The three pathologists are specialized in
the same university even though they nowadays work in different hospitals
and laboratories. The experience of working in surgical pathology and
the weekly amount of prostate tests, criteria adopted by Taille (13),
allow us to classify the observers 1 and 2 as experienced and the observer
3 as less experienced.
Some slides, considered unsatisfactory,
were rejected from the research.
In the biopsies, there was a predominance
of Gleason pattern 3 in the primary pattern, range from 66% to 86%, and
of secondary pattern, range from 63% to 71% among the observers. Similarly,
in the surgical specimens, Gleason pattern 3 was more frequent in the
primary pattern, being found from 75% to 81%, and as secondary pattern
from 60% to 69% of the observations. There was an absolute predominance
of Gleason grade 3 in the primary and secondary grade in both specimens.
Gleason grade 6 was also predominant in the needle biopsy. In the surgical
specimen there was a similar proportion of Gleason score 6 and 7. Table-1
shows the distribution of traditional and modified Gleason scores.
Interobserver agreement in needle biopsy
as regards to primary Gleason grade was reasonable to moderate, according
to Kappa. In the surgical specimen, the agreement was moderate to substantial.

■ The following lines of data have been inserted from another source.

/-- The width and height of a node's fabric image, from the header in the sp segment of its code image (R33,
R305). -/
def State.imageSize (s : State) (p : Partition) (n : Node) (c : CodeImage) : Except AccessErr (Nat × Nat) :=
  if n.hasImage then
    match s.seqRead p (n.code + Word.ofN (c.spAt + n.fimg)) 64 with
    | .ok h => .ok (recField h 10 1, recField h 11 1)
    | .error e => .error e
  else .ok (0, 0)

/-- GROUP_PLACEMENT (R306): the next group of the node that became ready first; a code image that can no
longer be read aborts its graph (R423). -/
def State.groupPlacement (s : State) (plot : Nat) : State :=
  match firstReady (s.candidates plot) with
  | none => s
  | some x =>
    match s.part? x.1.part with
    | none => s
    | some p =>
      match s.codeImage p x.2.2.code with
      | .ok (some c) =>
        match s.imageSize p x.2.2 c with
        | .ok size => s.placeNext p x c size
        | .error _ => s.abort p x.1 x.2.1 (some x.2.1)
      | _ => s.abort p x.1 x.2.1 (some x.2.1)

/-! ## Start (R307) -/

/-- DOMAIN of a group's threads on a tile, PHASE aside (R309). -/
def Group.domainOf (g : Group) (tile : Nat) : Word :=
  Word.ofN (g.memberMask.toNat * 2 ^ 16 + (g.members.filter fun t => decide (t < tile)).length * 2 ^ 10 + g.level)

/-- A thread at its start (R239, R307, R342). -/
def startThread (old : Thread) (p : Partition) (x : Graph) (g : Group) (tile : Nat) (e : BitVec 2 × Nat)
    (now : Nat) : Thread :=
  { status := .running, gid := g.gid, pc := Word.ofN e.2, resume := Word.ofN e.2, role := e.1
    group := BitVec.ofNat 32 g.index, domain := g.domainOf tile, pwbase := x.pwbase, pwlim := x.pwlim
    tvec := p.tvec, reentrymax := p.reentrymax, nextLoad := old.nextLoad, nextSid := old.nextSid
    earliest := now }

/-- The state with the threads of a group started on a tile, in slot order (R307). -/
def State.startThreads (s : State) (p : Partition) (x : Graph) (g : Group) (tile : Nat) :
    List Nat → List (BitVec 2 × Nat) → State
  | k :: ks, e :: es =>
    (s.modThread tile k fun th => startThread th p x g tile e s.now).startThreads p x g tile ks es
  | _, _ => s

/-- The state with a tile's pool as a group's start leaves it (R355); a joined pool that the tile leads is left,
and of a member it is the pool of its own that is cleared. -/
def State.startPool (s : State) (tile : Nat) : State :=
  let p := s.pool tile
  if p.memberOf.isSome then
    s.modPool tile fun q => { q with mode := 0#64, beds := [], bedPoison := [], saved := q.saved.map fun x => { x with map := ⟨[]⟩, mapPoison := [] },
                                     owners := [], lastFlow := none, lastStream := none, lastDrain := none }
  else
    (if p.joined = 0 then s else s.leavePools tile).modPool tile fun q =>
      { q with mode := 0#64, beds := [], map := ⟨[]⟩, target := 0, owners := [], lastFlow := none, lastStream := none
               lastDrain := none, mapPoison := [], bedPoison := [] }

/-- The state with one member tile made ready for a group (R149, R177, R307, R355): its text and sp segment
written, its tokens FREE, its FTZ bit set, its arbiters and its pool as a start leaves them, and the streams
that ended groups left on it undefined again. -/
def State.prepareTile (s : State) (g : Group) (text sp : List Byte) (tile : Nat) : State :=
  let base := ((g.texts.find? fun x => x.1 == tile).map fun x => x.2.1).getD 0
  let resident := s.groups.any fun h =>
    h.started && !h.ended && h.graph == g.graph && h.node == g.node && h.texts.any fun x => x.1 == tile
  let s1 := if resident then s else { s with mem := s.mem.writeBytes (locText tile base) text }
  let s2 := s1.storeBytes tile g.gid .sp 0 sp
  let s3 := s2.modCtx tile fun c =>
    { c with
      tokens := Vector.ofFn fun (k : Fin 64) =>
        if g.tokmask.getLsbD k.val then ({} : TokenSlot) else vget c.tokens k.val {}
      ftz := g.ftz, lastServed := 199, lastRow := Vector.replicate 20 9
      streams := c.streams.map fun st =>
        if (s.group? st.gid).any fun h => !h.ended && h.gid != g.gid then st else {} }
  s3.startPool tile

/-- The state with the cycle noted from which the blocks of a group hold it no longer (R308). -/
def State.noteIdle (s : State) (g : Group) : State :=
  s.modPkg fun k =>
    { k with idleSince := ((g.members.map (· / 16)).eraseDups).foldl (fun m b => m.set b s.now) k.idleSince }

/-- The state with a group given up before its start: what R423 gives a code image that can no longer be read. -/
def State.dropGroup (s : State) (p : Partition) (x : Graph) (g : Group) : State :=
  let s1 := { s with groups := s.groups.filter fun h => h.gid != g.gid }.modNode p.plot x.id g.node fun n =>
    { n with placed := n.placed - 1 }
  (s1.noteIdle g).abort p ((s1.seqr p.plot).graph? x.id |>.getD x) g.node (some g.node)

/-- GROUP_START (R307): a placed group whose blocks are awake starts on all its member tiles in one cycle. -/
def State.groupStart (s : State) (gid : Nat) : State :=
  match s.group? gid, s.partOf gid with
  | some g, some p =>
    if g.started || g.ended || g.terminated || g.away || p.stopping || s.now < g.earliest || g.members.any fun t => !s.awake (t / 16) then s
    else
      match (s.seqr g.plot).graph? g.graph with
      | none => s
      | some x =>
        match s.codeImage p g.codeVa with
        | .ok (some c) =>
          match s.seqRead p (g.codeVa + Word.ofN c.textAt) c.text, s.seqRead p (g.codeVa + Word.ofN c.spAt) c.spb with
          | .ok text, .ok sp =>
            let s1 := g.members.foldl (fun a t => a.prepareTile g text sp t) s
            let s2 := g.members.foldl (fun a t =>
              a.startThreads p x g t ((g.slots.filter fun k => k.1 == t).map (·.2)) g.entries) s1
            s2.modGroup gid fun h => { h with started := true }
          | _, _ => s.dropGroup p x g
        | _ => s.dropGroup p x g
  | _, _ => s

/-! ## End (R296, R307) -/

/-- Whether nothing of a group is in flight on a tile: its commands have ended and what they wrote is visible at package
scope, no commit of its instances has begun and not ended, and its threads' committed commands and stores are done (R229,
R296). -/
def State.quietOn (s : State) (g : Group) (tile : Nat) : Bool :=
  !((s.ctx tile).cmds.any fun c => c.gid == g.gid && !c.armed) &&
    !(s.pkg.far.any fun w => w.gid == g.gid && w.tile == tile && w.space == .g) &&
    !(s.images.any fun m => m.gid == g.gid && m.committing) &&
    (s.ctx tile).threads.toList.all fun th =>
      th.gid != g.gid ||
        (th.held.isEmpty && th.departing.isEmpty && th.inflight.isEmpty && th.outstanding.all (·.queued.isNone))

/-- Whether a group's threads have all halted and R296 holds (R307). -/
def State.groupDone (s : State) (g : Group) : Bool :=
  (g.slots.all fun x => (s.thread x.1 x.2).status == .halted) && g.members.all fun t => s.quietOn g t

In the secondary Gleason pattern there was a divergence among the observers,
the agreement was generally low, occasionally reasonable. As for the most
aggressive Gleason pattern it was from reasonable to moderate (Table-2).
Interobserver agreement of traditional Gleason
score in the needle samples was reasonable, with exact agreement among
60% to 68% and agreement +/- 1 Gleason score from 91% to 98%. In the specimens
the agreement was from reasonable to moderate, with exact diagnosis from
66% to 71% and accepting difference of one unit from 96% to 99%. Modified
Gleason grade presented similar agreement in both specimens, being reasonable
to moderate. Exact diagnosis in the biopsy was from 58% to 69% and accepting
agreement +/- 1 Gleason score from 86% to 97%. In the specimen the exact
diagnosis was from 60% to 64%, accepting divergence of one unit changing
from 94% to 95%. By adopting weighted Kappa, values similar to Kappa (not
weighted) were found (Table-3).
Tertiary Gleason pattern was diagnosed in
8%, 0% and 2% of the biopsies and in 8%, 0% and 13% of the surgical specimen
according to observers 1, 2 and 3, respectively. Thus, traditional and
modified Gleason scores, according to observer 1, were the same in 92%
of both specimens. Observer 2 did not consider any pattern as tertiary,
having 100% precision between the two Gleason scores. Examiner 3 had 98%
of the needle biopsies and 87% of the surgical specimens with the same
diagnosis between the two scores.
Traditional and modified Gleason scores
were used to evaluate the association among their scores in both specimens
by each observer. For observer 1, adopting the traditional score in needle
biopsy and in surgical specimen K = 0.24 was found. Adopting the modified
score in the biopsy and the traditional one in the specimen, we got K
= 0.21. The same happened when using the modified score in the needle
biopsy and in the surgical specimen. Examiner 2 did not find any difference
in the association of scores between specimens (K = 0.26). When examiner
3 used the traditional score in the needle biopsy and in the surgical
specimen, the value for Kappa was 0.18 and when using the modified score
in the biopsy and the traditional one in the specimen, Kappa was 0.17.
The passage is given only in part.